Top of Task material

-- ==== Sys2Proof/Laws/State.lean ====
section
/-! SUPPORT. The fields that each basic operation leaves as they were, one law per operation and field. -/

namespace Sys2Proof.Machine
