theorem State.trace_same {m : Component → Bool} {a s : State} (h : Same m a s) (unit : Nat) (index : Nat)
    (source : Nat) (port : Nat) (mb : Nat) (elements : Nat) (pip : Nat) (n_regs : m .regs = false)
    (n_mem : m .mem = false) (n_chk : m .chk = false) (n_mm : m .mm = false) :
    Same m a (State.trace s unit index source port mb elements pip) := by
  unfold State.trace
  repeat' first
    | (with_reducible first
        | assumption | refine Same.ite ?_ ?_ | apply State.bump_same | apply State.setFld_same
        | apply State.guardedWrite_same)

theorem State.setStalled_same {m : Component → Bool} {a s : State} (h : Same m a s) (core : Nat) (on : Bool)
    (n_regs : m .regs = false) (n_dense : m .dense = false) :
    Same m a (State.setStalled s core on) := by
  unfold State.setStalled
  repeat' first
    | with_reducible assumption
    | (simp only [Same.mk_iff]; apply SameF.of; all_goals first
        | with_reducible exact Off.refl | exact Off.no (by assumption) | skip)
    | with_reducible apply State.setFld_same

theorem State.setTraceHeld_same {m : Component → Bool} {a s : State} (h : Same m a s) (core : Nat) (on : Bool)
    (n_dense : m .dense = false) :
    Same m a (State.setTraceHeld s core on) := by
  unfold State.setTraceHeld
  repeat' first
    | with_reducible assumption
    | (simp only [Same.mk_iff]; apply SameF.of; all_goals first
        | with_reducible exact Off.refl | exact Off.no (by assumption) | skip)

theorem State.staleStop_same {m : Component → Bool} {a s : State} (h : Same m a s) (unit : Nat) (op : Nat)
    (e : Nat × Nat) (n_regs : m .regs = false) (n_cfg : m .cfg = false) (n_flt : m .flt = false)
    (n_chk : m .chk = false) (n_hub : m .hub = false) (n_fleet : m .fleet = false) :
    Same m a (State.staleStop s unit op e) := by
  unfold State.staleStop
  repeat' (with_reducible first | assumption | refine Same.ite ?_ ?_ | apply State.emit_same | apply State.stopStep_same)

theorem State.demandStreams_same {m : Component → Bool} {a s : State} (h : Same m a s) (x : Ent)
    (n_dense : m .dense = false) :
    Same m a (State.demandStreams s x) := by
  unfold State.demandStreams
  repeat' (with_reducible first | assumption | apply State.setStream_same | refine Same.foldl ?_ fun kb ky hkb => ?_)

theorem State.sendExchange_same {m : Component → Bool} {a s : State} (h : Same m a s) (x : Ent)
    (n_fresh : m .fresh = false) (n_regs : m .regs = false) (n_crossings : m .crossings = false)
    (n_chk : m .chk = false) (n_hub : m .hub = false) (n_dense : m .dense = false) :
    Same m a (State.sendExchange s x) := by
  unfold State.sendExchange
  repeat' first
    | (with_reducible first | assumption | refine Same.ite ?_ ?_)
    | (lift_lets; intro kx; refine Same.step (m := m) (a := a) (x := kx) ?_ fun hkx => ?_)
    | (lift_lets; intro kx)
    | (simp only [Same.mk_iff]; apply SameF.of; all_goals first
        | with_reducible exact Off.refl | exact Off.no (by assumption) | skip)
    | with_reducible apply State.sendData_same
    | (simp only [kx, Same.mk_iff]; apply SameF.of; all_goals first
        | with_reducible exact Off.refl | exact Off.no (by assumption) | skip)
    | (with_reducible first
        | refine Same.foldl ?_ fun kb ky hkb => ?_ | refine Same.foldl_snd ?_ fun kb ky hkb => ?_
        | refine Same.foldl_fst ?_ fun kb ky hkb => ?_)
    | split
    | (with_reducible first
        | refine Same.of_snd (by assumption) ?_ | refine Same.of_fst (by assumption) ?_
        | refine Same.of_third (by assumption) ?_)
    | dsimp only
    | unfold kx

Bottom of Task material

** Exercise **
Please return the whole listing, line for line, exactly.

** Exercise answer **
-- ==== Sys2Proof/Laws/State.lean ====
section
/-! SUPPORT. The fields that each basic operation leaves as they were, one law per operation and field. -/

namespace Sys2Proof.Machine
theorem State.trace_same {m : Component → Bool} {a s : State} (h : Same m a s) (unit : Nat) (index : Nat)
    (source : Nat) (port : Nat) (mb : Nat) (elements : Nat) (pip : Nat) (n_regs : m .regs = false)
    (n_mem : m .mem = false) (n_chk : m .chk = false) (n_mm : m .mm = false) :
    Same m a (State.trace s unit index source port mb elements pip) := by
  unfold State.trace
  repeat' first
    | (with_reducible first
        | assumption | refine Same.ite ?_ ?_ | apply State.bump_same | apply State.setFld_same
        | apply State.guardedWrite_same)

theorem State.setStalled_same {m : Component → Bool} {a s : State} (h : Same m a s) (core : Nat) (on : Bool)
    (n_regs : m .regs = false) (n_dense : m .dense = false) :
    Same m a (State.setStalled s core on) := by
  unfold State.setStalled
  repeat' first
    | with_reducible assumption
    | (simp only [Same.mk_iff]; apply SameF.of; all_goals first
        | with_reducible exact Off.refl | exact Off.no (by assumption) | skip)
    | with_reducible apply State.setFld_same

theorem State.setTraceHeld_same {m : Component → Bool} {a s : State} (h : Same m a s) (core : Nat) (on : Bool)
    (n_dense : m .dense = false) :
    Same m a (State.setTraceHeld s core on) := by
  unfold State.setTraceHeld
  repeat' first
    | with_reducible assumption
    | (simp only [Same.mk_iff]; apply SameF.of; all_goals first
        | with_reducible exact Off.refl | exact Off.no (by assumption) | skip)

theorem State.staleStop_same {m : Component → Bool} {a s : State} (h : Same m a s) (unit : Nat) (op : Nat)
    (e : Nat × Nat) (n_regs : m .regs = false) (n_cfg : m .cfg = false) (n_flt : m .flt = false)
    (n_chk : m .chk = false) (n_hub : m .hub = false) (n_fleet : m .fleet = false) :
    Same m a (State.staleStop s unit op e) := by
  unfold State.staleStop
  repeat' (with_reducible first | assumption | refine Same.ite ?_ ?_ | apply State.emit_same | apply State.stopStep_same)

theorem State.demandStreams_same {m : Component → Bool} {a s : State} (h : Same m a s) (x : Ent)
    (n_dense : m .dense = false) :
    Same m a (State.demandStreams s x) := by
  unfold State.demandStreams
  repeat' (with_reducible first | assumption | apply State.setStream_same | refine Same.foldl ?_ fun kb ky hkb => ?_)

theorem State.sendExchange_same {m : Component → Bool} {a s : State} (h : Same m a s) (x : Ent)
    (n_fresh : m .fresh = false) (n_regs : m .regs = false) (n_crossings : m .crossings = false)
    (n_chk : m .chk = false) (n_hub : m .hub = false) (n_dense : m .dense = false) :
    Same m a (State.sendExchange s x) := by
  unfold State.sendExchange
  repeat' first
    | (with_reducible first | assumption | refine Same.ite ?_ ?_)
    | (lift_lets; intro kx; refine Same.step (m := m) (a := a) (x := kx) ?_ fun hkx => ?_)
    | (lift_lets; intro kx)
    | (simp only [Same.mk_iff]; apply SameF.of; all_goals first
        | with_reducible exact Off.refl | exact Off.no (by assumption) | skip)
    | with_reducible apply State.sendData_same
    | (simp only [kx, Same.mk_iff]; apply SameF.of; all_goals first
        | with_reducible exact Off.refl | exact Off.no (by assumption) | skip)
    | (with_reducible first
        | refine Same.foldl ?_ fun kb ky hkb => ?_ | refine Same.foldl_snd ?_ fun kb ky hkb => ?_
        | refine Same.foldl_fst ?_ fun kb ky hkb => ?_)
    | split
    | (with_reducible first
        | refine Same.of_snd (by assumption) ?_ | refine Same.of_fst (by assumption) ?_
        | refine Same.of_third (by assumption) ?_)
    | dsimp only
    | unfold kx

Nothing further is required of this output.